Case study: Omni Hotels
As corporate director of revenue management for the Omni Hotels chain in the USA, Brad Anderson has one golden rule: it's detrimental to the business to take room bookings in the order in which they come in.
That's because a hotel's first phone call of the day is unlikely to be the property's best potential booking. But if you have already sold a room at a lower price or for a shorter length of stay, then you are not optimising the profitability of that room.
"Here we are with 40 upscale hotels and more reservation requests than we have rooms for," says Anderson, whose typical property is an upmarket hotel with 350-500 bedrooms.
"Obviously, if we have a product that can command the rates we want, we should try to maximise revenue and profitability by making the most prudent decisions in terms of our rates and lengths of stay."
According to Anderson, he and his team are much better placed to do this since they installed an automated revenue management system based on technology from JDA Software in 2001.
Omni has used the system to segment its customers into seven distinctive buying groups.
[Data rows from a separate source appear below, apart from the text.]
-- ==== Sys2Proof/Machine/Ops.lean ====
section
/-! DEFINITION. The shared operations: acting on one channel of the system, the register writes of the step function
(R73 to R79 `41_pulse_serializer.md`, R87 `42_emit.md`, R114 `70_reset_and_hazards.md`), and time. The block has no
memory (R31) and takes no exception (R99, R104), so there is no operation on memory and none that takes an exception. -/

namespace Sys2Proof.Machine

/-- The outcome of an operation on a part of the state. -/
abbrev Result (α : Type) := Host.Outcome α Fault Refusal

/-- Continue with the next state; stop where the outcome stops. -/
def andThen {α β : Type} (r : Result α) (f : α → Result β) : Result β :=
  match r with
  | .next a => f a
  | .fault e => .fault e
  | .refused e => .refused e

/-- The state with `c` as channel `pin`. -/
def State.setChannel (s : State) (pin : Nat) (c : Channel) : State :=
  { s with channels := s.channels.set pin c }

/-- Act on channel `pin` and on nothing else; refuse where there is no such channel (R93 `42_emit.md`). -/
def onChannel (pin : Nat) (s : State) (f : Channel → Result Channel) : Result State :=
  match s.channels[pin]? with
  | none => .refused .noSuchPin
  | some c => andThen (f c) fun c' => .next (s.setChannel pin c')

/-! ### The registers -/

/-- `COUNT`: `TIMER <- TIMER - 1`, nothing else changes (R73). -/
def Regs.count (r : Regs) : Regs := { r with timer := r.timer - 1#14 }

/-- Start an interval: `PHASE <- p; TIMER <- d`. -/
def Regs.startInterval (r : Regs) (p : Phase) (d : Nat) : Regs := { r with phase := p, timer := timerOf d }

/-- `SHREG <- SHREG << 1; BITCNT <- BITCNT - 1` (R78). -/
def Regs.shiftOut (r : Regs) : Regs := { r with shreg := r.shreg <<< 1, bitcnt := r.bitcnt - 1#6 }

/-- The registers right after acceptance of the word `f`: `(LEAD_MARK, f, 32, 9024)` (R87). -/
def Regs.loaded (f : Frame) : Regs := ⟨.leadMark, f, 32#6, timerOf dLeadMark⟩

/-! ### The channel -/

/-- The symbol's intervals join the schedule (section 2 of `41_pulse_serializer.md`). -/
def Channel.contribute (c : Channel) (ivs : List Interval) : Channel := { c with sched := c.sched ++ ivs }

/-- Evaluate the Frame packer: its result stands on the wires to the serializer (R57, R86). -/
def Channel.evalPacker (c : Channel) (address command : Byte) : Channel :=
  { c with bus := packFrame address command }

/-- The serializer's load strobe (R86): `SHREG` takes the word on the wires, which is consumed, and a new schedule
begins. -/
def Channel.load (c : Channel) : Channel := { c with regs := Regs.loaded c.bus, bus := 0#32, sched := [] }

/-- Write the reset values to the four registers (R114). -/
def Channel.clear (c : Channel) : Channel := { c with regs := Regs.idle }

/-! ### Time -/

/-- The lines of the program for channel `k` in tick `t` (R53 `30_encoding.md`). -/
def linesAt (program : List Line) (t k : Nat) : List Line :=
  program.filter fun l => l.tick == t && l.chan == k

/-- The line that gives the operand bytes: the first that drives `start`, else the first (DESIGN CHOICE, log entry 10:
R53 does not say which of two lines does). -/
def operandLine (lines : List Line) : Option Line := (lines.find? fun l => l.ports.start).or lines.head?

/-- The ports that the lines of one tick and channel put together (R53 `30_encoding.md`): `rst = 1` by any `RESET` line,
`start = 1` by any `EMIT` line, so a tick may have both; with no line, `NOP` with `rst = 0` (log entry 10). -/
def portsOf (lines : List Line) : Ports :=
  let operands := (operandLine lines).elim Ports.quiet Line.ports
  ⟨lines.any fun l => l.ports.rst, lines.any fun l => l.ports.start, operands.address, operands.command⟩

/-- The ports of channel `k` in tick `t`. -/
def portsAt (program : List Line) (t k : Nat) : Ports := portsOf (linesAt program t k)

/-- Drive every channel's ports with the program's values for the current tick. -/
def State.drivePorts (s : State) : State :=
  { s with channels := s.channels.mapIdx fun k c => { c with ports := portsAt s.program s.tick k } }

/-- The next tick begins: its number and its ports. -/
def State.nextTick (s : State) : State := State.drivePorts { s with tick := s.tick + 1 }

/-- Load a program from outside the machine (log entry 10): its lines for the current tick stand on the ports at
once. -/
def State.loadProgram (s : State) (program : List Line) : State := State.drivePorts { s with program := program }

/-- The current tick has a line for a channel that does not exist (R93 `42_emit.md`, H5 of R91). -/
def State.addressesNoChannel (s : State) : Bool :=
  s.program.any fun l => l.tick == s.tick && decide (s.channels.length ≤ l.chan)

end Sys2Proof.Machine
end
These include guests who will always buy rooms at rack rate at the last minute, local customers who use the hotel all the year round, and internet bookings.
Anderson says each one of these groupings demonstrates a different booking behaviour, which, after tracking their traits for six years, the software is able to predict.
"We have started to unearth the psychology of how and when different groups buy and, from a calendar year out, the system will tell us whether we should take a booking at a certain time for a certain length of stay or hold out for a more profitable reservation, " he says.
As a result, Anderson says, the hotel chain has increased its revenue by 10% over the past year.
"The team are making smarter decisions and looking further out from the reservation date," he says.